• [REQUIRED WORK]
Give back only one number: how many lines in the data below contain the word "complete".

• [PROVIDED ENTRIES]
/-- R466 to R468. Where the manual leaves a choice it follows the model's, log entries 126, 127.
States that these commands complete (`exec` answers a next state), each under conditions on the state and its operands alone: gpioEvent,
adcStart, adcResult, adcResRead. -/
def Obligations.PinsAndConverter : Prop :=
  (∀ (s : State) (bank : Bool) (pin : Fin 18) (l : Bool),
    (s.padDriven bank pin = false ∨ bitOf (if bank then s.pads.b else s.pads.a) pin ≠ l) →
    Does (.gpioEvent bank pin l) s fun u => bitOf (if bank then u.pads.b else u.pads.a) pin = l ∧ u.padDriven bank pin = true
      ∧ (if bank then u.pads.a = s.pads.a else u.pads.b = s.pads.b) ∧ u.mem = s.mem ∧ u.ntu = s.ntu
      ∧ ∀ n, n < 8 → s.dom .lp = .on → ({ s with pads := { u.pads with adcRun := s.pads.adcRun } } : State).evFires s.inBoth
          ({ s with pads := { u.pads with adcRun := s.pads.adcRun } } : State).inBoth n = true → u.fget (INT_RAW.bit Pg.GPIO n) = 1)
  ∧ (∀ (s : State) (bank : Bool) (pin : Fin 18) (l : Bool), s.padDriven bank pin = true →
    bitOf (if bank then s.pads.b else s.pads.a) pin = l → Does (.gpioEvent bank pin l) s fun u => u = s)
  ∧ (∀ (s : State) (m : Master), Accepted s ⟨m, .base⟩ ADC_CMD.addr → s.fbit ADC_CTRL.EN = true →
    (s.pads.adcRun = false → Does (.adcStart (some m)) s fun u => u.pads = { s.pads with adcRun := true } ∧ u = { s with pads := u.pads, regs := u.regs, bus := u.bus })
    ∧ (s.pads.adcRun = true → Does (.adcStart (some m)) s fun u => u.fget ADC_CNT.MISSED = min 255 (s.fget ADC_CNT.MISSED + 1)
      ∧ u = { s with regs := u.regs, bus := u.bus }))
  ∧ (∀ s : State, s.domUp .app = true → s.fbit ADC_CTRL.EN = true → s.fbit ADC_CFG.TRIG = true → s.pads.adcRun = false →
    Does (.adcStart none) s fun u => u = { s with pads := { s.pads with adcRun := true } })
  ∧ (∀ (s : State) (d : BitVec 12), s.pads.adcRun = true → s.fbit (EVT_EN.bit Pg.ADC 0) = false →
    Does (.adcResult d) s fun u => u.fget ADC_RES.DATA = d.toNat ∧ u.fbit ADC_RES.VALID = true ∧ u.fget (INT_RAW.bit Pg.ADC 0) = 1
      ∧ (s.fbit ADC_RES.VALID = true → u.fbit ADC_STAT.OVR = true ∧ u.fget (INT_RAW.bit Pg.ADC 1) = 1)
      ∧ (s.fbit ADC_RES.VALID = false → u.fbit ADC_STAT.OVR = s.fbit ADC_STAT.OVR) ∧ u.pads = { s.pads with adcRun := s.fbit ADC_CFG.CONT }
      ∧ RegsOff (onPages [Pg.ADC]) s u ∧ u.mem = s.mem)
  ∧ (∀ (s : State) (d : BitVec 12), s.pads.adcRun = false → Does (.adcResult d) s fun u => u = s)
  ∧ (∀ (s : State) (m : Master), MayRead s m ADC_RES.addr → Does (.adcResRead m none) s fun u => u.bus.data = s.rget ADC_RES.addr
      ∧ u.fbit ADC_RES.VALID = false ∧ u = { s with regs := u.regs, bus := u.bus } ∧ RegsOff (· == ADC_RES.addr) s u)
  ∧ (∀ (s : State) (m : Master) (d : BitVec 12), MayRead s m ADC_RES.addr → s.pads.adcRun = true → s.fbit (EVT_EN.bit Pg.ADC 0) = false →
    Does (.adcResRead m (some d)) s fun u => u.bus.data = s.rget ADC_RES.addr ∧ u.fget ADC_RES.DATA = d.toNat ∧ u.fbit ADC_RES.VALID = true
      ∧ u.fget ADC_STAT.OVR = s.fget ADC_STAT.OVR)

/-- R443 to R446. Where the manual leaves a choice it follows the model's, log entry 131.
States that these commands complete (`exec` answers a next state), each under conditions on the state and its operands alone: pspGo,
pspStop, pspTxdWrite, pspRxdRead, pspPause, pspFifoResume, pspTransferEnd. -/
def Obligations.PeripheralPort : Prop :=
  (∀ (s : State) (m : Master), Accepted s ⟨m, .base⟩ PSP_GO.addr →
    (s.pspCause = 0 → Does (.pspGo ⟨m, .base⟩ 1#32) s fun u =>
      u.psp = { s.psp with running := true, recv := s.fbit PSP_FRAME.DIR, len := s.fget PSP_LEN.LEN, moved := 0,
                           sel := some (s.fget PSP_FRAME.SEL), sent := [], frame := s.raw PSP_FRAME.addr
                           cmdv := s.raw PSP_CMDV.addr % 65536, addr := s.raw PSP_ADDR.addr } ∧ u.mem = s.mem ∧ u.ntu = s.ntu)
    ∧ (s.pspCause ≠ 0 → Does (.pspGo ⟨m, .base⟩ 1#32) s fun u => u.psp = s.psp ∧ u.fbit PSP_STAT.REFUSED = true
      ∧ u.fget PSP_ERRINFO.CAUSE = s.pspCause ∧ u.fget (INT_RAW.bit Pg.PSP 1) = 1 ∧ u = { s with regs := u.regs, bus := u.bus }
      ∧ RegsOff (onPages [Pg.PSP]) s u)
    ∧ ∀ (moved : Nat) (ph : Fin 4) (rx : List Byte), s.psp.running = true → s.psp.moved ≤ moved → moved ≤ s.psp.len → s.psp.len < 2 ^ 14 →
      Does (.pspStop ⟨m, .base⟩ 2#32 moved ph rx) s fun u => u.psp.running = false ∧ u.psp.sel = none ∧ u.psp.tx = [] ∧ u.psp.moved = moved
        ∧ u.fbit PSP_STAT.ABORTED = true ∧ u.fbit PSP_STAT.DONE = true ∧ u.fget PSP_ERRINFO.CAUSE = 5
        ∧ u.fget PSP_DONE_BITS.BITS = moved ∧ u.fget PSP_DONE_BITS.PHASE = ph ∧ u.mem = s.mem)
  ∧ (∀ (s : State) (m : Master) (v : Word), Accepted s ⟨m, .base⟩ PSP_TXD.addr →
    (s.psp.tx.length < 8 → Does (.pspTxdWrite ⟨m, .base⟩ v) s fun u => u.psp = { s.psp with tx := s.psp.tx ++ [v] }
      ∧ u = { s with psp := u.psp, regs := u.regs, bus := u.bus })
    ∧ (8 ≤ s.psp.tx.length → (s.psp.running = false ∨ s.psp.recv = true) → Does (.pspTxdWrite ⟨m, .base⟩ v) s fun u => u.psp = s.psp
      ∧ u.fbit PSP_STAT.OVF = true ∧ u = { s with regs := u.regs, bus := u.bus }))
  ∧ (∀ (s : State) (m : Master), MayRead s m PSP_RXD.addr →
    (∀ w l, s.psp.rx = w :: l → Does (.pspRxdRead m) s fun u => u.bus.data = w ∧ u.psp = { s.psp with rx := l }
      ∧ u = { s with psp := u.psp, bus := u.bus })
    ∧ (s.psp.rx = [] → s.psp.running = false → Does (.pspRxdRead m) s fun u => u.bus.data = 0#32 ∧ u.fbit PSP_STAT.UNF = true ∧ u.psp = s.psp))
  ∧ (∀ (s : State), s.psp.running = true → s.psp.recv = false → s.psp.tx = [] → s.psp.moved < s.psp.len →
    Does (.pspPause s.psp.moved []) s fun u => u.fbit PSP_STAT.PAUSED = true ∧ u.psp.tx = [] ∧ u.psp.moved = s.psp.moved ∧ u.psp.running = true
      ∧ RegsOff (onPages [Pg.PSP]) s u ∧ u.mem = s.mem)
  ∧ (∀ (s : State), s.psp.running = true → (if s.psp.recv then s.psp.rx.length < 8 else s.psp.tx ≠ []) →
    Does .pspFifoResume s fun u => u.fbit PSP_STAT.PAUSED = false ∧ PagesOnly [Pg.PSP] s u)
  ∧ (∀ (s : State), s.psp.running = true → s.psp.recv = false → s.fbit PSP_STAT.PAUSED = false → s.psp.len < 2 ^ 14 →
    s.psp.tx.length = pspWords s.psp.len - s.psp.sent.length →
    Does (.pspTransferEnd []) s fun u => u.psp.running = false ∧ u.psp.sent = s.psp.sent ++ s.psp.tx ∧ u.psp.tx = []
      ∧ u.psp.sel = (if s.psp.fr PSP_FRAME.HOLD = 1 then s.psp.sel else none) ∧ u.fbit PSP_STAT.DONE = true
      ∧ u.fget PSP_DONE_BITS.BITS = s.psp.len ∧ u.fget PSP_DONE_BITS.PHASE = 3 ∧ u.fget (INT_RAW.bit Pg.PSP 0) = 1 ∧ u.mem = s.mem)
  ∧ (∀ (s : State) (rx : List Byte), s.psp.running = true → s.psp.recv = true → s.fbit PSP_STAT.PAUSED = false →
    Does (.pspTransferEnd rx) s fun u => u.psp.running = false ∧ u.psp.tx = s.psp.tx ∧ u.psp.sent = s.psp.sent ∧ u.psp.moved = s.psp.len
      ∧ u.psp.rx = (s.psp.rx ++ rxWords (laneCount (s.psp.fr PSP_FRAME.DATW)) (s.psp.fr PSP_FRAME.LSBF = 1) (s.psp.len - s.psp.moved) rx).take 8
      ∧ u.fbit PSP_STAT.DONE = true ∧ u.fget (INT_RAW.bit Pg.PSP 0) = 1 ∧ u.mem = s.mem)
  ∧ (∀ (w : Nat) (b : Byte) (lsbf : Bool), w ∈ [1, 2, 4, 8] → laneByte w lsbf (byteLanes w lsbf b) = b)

...

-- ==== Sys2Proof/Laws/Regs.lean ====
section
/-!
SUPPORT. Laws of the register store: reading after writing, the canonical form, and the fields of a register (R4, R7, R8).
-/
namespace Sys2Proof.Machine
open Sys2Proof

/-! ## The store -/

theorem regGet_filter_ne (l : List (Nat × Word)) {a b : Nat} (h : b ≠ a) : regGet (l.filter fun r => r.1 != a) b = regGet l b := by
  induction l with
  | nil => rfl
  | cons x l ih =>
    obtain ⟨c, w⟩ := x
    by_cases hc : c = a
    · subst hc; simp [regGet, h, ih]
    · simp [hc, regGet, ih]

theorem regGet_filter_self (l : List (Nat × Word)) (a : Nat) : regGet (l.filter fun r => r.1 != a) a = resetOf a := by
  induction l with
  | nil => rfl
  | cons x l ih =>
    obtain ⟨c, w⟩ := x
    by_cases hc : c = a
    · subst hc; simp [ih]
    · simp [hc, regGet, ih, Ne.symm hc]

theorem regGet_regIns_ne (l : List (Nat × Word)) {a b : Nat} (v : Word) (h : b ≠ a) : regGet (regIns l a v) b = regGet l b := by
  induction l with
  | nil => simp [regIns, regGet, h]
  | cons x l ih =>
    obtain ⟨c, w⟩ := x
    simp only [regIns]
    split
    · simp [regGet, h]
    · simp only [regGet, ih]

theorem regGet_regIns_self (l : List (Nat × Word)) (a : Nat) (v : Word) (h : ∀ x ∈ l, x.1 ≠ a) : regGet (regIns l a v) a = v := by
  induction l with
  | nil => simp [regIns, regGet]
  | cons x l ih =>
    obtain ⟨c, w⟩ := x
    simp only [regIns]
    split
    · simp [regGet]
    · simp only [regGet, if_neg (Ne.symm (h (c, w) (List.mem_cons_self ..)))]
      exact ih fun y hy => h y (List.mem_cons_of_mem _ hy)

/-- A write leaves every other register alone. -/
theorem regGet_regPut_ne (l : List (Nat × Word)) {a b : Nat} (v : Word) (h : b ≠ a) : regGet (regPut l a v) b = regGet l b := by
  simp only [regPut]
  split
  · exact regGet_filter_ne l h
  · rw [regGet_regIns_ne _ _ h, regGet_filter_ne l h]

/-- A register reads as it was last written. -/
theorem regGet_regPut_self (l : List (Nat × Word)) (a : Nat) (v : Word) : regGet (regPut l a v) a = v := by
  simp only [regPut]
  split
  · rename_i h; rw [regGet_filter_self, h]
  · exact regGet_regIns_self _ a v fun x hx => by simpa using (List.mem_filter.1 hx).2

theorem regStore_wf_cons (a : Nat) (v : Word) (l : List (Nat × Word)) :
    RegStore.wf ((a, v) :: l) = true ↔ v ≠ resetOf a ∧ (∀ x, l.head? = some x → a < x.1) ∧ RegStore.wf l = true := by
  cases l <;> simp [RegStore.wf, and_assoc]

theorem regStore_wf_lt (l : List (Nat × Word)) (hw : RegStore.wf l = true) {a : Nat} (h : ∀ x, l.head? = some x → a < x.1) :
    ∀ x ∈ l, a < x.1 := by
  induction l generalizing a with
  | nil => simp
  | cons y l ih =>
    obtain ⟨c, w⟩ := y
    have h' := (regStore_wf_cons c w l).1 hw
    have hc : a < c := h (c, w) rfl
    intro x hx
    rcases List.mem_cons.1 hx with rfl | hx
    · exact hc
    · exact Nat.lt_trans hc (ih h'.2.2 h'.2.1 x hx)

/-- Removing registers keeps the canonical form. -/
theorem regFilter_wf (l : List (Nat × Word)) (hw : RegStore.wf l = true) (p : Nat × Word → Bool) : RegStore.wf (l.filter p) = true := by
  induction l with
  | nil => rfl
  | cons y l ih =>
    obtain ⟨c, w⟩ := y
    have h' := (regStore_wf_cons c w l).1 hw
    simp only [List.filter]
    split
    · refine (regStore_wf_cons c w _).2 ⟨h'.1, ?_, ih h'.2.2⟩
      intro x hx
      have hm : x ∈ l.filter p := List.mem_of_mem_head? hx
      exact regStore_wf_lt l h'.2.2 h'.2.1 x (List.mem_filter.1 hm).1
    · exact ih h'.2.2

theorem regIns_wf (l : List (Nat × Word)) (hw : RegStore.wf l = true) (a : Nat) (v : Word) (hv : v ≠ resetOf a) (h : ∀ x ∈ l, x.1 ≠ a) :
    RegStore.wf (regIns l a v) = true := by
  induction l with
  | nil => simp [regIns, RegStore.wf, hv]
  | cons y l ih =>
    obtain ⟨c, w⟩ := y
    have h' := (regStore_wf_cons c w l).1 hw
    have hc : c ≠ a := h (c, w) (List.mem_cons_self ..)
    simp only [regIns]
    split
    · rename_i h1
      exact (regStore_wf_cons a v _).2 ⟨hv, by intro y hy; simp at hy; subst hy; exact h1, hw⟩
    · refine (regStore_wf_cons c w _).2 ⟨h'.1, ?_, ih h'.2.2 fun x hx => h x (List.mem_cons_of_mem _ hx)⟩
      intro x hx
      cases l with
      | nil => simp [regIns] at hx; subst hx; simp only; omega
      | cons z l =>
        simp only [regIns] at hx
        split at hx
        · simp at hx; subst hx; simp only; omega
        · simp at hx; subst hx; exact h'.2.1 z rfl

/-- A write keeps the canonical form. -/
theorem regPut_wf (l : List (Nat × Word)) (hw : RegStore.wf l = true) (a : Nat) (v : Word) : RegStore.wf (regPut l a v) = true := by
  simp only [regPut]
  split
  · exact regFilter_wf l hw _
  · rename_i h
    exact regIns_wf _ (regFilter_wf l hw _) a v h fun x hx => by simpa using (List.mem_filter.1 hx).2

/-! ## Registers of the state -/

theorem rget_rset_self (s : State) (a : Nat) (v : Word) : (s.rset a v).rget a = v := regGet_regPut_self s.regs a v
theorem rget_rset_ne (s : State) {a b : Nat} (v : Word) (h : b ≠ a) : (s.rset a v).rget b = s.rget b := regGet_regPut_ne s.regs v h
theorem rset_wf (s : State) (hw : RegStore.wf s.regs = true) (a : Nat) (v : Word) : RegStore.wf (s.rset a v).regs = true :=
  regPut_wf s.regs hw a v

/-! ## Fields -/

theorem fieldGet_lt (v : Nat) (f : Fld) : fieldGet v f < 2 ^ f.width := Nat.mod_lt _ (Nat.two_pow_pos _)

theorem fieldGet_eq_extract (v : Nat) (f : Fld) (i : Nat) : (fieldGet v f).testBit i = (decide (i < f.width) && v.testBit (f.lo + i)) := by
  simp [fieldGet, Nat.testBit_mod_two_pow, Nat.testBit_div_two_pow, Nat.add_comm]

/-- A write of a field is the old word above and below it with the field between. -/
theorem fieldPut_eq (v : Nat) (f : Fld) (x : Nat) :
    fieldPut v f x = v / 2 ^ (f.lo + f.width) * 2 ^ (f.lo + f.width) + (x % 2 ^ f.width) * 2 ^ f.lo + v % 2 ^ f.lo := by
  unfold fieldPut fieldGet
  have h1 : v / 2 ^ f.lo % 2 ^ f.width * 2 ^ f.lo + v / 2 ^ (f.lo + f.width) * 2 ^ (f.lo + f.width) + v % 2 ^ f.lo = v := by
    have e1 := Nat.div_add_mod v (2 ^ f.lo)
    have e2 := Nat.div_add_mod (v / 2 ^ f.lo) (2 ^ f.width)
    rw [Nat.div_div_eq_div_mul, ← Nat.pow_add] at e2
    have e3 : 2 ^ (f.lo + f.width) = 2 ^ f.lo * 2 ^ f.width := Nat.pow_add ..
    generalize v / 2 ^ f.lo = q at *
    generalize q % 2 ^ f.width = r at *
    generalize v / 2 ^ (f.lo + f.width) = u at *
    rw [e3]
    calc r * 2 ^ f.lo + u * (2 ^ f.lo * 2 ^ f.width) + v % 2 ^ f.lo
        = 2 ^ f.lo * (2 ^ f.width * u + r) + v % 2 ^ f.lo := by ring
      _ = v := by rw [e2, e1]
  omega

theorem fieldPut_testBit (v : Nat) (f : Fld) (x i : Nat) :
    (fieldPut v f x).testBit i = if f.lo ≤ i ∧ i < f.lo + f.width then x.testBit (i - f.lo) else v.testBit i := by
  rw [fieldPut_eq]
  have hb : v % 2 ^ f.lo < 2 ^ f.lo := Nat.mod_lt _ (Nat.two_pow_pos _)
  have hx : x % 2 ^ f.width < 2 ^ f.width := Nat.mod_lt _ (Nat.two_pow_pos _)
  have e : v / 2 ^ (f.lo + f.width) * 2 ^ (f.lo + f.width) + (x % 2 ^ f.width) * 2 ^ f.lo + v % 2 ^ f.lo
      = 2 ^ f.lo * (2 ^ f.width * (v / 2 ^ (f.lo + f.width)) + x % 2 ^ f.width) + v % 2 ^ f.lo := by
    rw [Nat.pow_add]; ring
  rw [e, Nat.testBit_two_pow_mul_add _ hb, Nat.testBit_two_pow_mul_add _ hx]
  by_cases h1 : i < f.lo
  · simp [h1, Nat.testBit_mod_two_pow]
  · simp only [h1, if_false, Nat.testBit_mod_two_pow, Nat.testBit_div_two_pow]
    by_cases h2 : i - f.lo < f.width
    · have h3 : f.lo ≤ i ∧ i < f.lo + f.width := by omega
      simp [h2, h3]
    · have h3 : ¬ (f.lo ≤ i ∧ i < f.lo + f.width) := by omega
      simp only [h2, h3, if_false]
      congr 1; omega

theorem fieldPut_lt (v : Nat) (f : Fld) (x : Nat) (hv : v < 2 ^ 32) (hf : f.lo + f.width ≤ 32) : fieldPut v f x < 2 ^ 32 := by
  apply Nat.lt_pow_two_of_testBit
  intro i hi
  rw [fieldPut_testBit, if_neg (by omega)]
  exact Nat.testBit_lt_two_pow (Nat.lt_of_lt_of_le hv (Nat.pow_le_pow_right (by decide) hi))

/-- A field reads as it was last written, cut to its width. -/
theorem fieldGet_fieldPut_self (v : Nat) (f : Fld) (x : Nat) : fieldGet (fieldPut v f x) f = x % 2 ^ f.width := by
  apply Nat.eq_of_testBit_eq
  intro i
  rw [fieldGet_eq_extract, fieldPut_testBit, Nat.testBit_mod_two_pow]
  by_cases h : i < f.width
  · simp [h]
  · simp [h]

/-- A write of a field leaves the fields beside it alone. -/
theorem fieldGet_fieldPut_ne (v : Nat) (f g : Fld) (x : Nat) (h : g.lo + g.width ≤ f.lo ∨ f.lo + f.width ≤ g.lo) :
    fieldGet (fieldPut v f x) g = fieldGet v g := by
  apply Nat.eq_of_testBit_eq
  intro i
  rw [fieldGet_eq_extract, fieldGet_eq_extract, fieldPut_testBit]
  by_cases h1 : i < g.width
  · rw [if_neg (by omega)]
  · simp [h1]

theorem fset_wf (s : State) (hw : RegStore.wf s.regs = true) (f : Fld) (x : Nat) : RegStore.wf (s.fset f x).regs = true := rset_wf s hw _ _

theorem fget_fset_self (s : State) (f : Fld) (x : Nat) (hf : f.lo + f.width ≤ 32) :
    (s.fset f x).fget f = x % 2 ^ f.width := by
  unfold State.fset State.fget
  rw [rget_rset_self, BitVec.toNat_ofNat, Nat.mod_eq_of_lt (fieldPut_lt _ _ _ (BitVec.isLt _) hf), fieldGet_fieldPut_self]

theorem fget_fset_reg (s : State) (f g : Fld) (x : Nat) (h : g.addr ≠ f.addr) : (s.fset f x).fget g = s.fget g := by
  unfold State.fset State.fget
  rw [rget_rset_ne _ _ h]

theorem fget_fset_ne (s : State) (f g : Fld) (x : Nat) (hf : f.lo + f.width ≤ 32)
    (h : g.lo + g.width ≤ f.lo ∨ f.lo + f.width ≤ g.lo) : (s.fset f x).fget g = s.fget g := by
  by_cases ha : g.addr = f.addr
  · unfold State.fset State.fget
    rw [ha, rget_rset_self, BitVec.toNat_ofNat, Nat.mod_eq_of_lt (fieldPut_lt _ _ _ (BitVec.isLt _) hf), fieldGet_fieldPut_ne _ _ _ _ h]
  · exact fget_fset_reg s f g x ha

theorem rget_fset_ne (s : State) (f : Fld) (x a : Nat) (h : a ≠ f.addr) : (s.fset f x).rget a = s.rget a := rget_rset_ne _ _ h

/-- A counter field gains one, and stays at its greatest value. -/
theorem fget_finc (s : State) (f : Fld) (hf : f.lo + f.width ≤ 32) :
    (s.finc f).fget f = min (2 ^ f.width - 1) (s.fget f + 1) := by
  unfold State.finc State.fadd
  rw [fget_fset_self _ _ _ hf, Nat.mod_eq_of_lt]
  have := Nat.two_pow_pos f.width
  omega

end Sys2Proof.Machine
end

• [ANSWER AREA]
2